Get a copy of the book "Being the Strong Man a Woman Wants" by Elliott Katz. You read it, then give it to him to read. And you might write out a letter to your H to go with the book -- stating that you need improvements in the marriage or else there won't be a marriage for much longer. 

I was your H. I understand the pain he is causing you. But if he chooses to improve himself -- then you better reaffirm it. You can't sit back and do nothing about improving yourself. Or it will be another failed attempt at change.

Just my two cents.

Peace.


----------



## married-infidel (Apr 6, 2010)

Feelingalone,

I have sent him so many relationship articles on email in the last 4 years... He's never even acknowledged receiving them, i dont know if he ever read at all...

So making him read the book is like selling ice to an eskimo... he buys 'his kind of books' and never reads them... he give no time to us at home... he's never at home... there's no chance he will read a 'relationship' book... But i will still read it and try to give him...

And i have stated to him SEVERAL times that improvements are needed or else there wont be a marriage... He responds with - yeah then go to whoever will give you what you want...

Sigh


----------



## Affaircare (Jan 11, 2010)

married-infidel said:


> Feelingalone,
> 
> I have sent him so many relationship articles on email in the last 4 years... He's never even acknowledged receiving them, i dont know if he ever read at all...
> 
> ...


I have to agree. *sigh*

In several instances we have tried to indicate that the person you need to look at and work on is YOU and not your H, and yet time and again when we give you advice or a thought or a suggestion, you tell us "Well my H won't do anything to change..!!" 

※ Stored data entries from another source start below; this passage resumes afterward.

/-- A port is above 1,000 corrections or replays in the second in hand (code 0x0004). -/
def Port.noisy (p : Port) : Bool := decide (1000 < p.secCorr) || decide (1000 < p.secReplays)

/-- Count corrections and replays in the second in hand, which begins at the first of them after the last has ended; a port that goes above
1,000 of either is reported once in that second (code 0x0004). -/
def countLink (i : BitVec 5) (corrections replays : Nat) (s : State) : State :=
  let p := s.port i
  let p := if second ≤ (s.time.count - p.secStart).toNat then { p with secStart := s.time.count, secCorr := 0, secReplays := 0 } else p
  let q := { p with secCorr := p.secCorr + corrections, secReplays := p.secReplays + replays }
  let s := s.setPort i q
  if !p.noisy && q.noisy then
    report 0 4 0x0004 (i.setWidth 16) none 0 (bytesOfNat 4 q.secCorr ++ bytesOfNat 4 q.secReplays) s
  else s

/-- Count replays, in RETRIES too (R378). -/
def countReplays (i : BitVec 5) (n : Nat) (s : State) : State :=
  countLink i 0 n (perfCount 0x22 i.toNat none n (s.modPort i fun p => { p with retries := satAdd p.retries n }))

/-- A packet is accepted or not by its LSEQ: the next one is, and its buffer's credit goes back; an older one is acknowledged again; a later
one is discarded, and the missing one asked for unless it has been. -/
def arrive (o : PacketForm) (body : State → State) (s : State) : Result :=
  let i := o.port
  let p := o.pkt
  if portBad i then .fault .noSuchUnit
  else if (s.port i).state ≠ .up then .next s
  else
    let s := pumpPort i (countLink i o.fec 0 (s.modPort i (linkNews p.ack o.fec 0 0)))
    let q := s.port i
    if p.lseq = q.rxSeq then
      let s := s.setPort i { q with rxSeq := q.rxSeq + 1, asks := none }
      let req := isRequest p.type
      let s := perfCount 0x21 i.toNat none p.payload.length (emit (.link i p.lseq none (bit req) (bit !req)) s)
      .next (body s)
    else if 2048 ≤ (p.lseq - q.rxSeq).toNat then .next (emit (.link i (q.rxSeq - 1) none 0 0) s)
    else if q.asks.map Prod.fst = some q.rxSeq then .next s
    else .next (askAgain i q.rxSeq s)

/-- A packet of a reserved TYPE or SIZE is discarded and counts a retry (Table 14-3). -/
def discard (i : BitVec 5) (s : State) : State := s.modPort i fun p => { p with retries := satAdd p.retries 1 }

/-- The peer asks for the packets from an LSEQ on: they go again in order; the sixteenth time in a row the port retrains. -/
def replayFrom (i : BitVec 5) (lseq : BitVec 12) (s : State) : State :=
  let p := s.port i
  let l := p.replay.dropWhile fun x => decide (x.lseq ≠ lseq)
  let x := countSame lseq p.naks
  let s := countReplays i l.length (s.setPort i { p with naks := some x })
  if 16 ≤ x.2 then retrain i s else l.foldl (fun s q => emit (.packet i { q with ack := p.rxSeq - 1 }) s) s

/-- A LINK packet announces a step on a lane: where the peer has the lower module id, this module follows (R411), under its own CAL_CTL.EN and
in SERVICE and SERVING (R412). -/
def followStep (i : BitVec 5) (lane : BitVec 4) (s : State) : State :=
  let serves := decide (s.mod.state = .service) || decide (s.mod.state = .serving)
  if serves && decide ((s.port i).peerMid.toNat < s.mgmt.mid.toNat) && s.cal.en.getLsbD 1 && decide (lane.toNat < 9)
      && (s.cal.groups.get .reset (groupKey 2 i.toNat)).step.isNone && !laneOut s 2 i.toNat lane.toNat then
    beginStep 2 i.toNat lane.toNat s
  else s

I'm just curious. What have *YOU *done to change? Are you a loving, supportive, encouraging haven for him to come home to? Are you a quiet, gentle, loving soul? Are you his friend and companion, enjoying him for the man and person he IS? Or do you nag him non-stop about every imperfection and constantly harass him for sex? 

_...Have YOU even acknowledged receiving the relationship links we've given you? We dont know if you ever read at all...

...making you read what we have written for you is like selling ice to an eskimo... you read 'what you want to hear' and never read them... you give no time to hear us and blame your husband for your own behavior ... 

We have stated to you SEVERAL times that YOU need to make or else there wont be a marriage... you responds with - yeah but my affair is almost over some day soon and it's all his fault anyway..._

Any of this sounding familiar?


----------



## married-infidel (Apr 6, 2010)

Affaircare said:


> I have to agree. *sigh*
> 
> I'm just curious. What have *YOU *done to change? Are you a loving, supportive, encouraging haven for him to come home to? Are you a quiet, gentle, loving soul? Are you his friend and companion, enjoying him for the man and person he IS? Or do you nag him non-stop about every imperfection and constantly harass him for sex?
> 
> ...



Yes, it sounds very familiar 

Especially cos, i say that to myself many a times...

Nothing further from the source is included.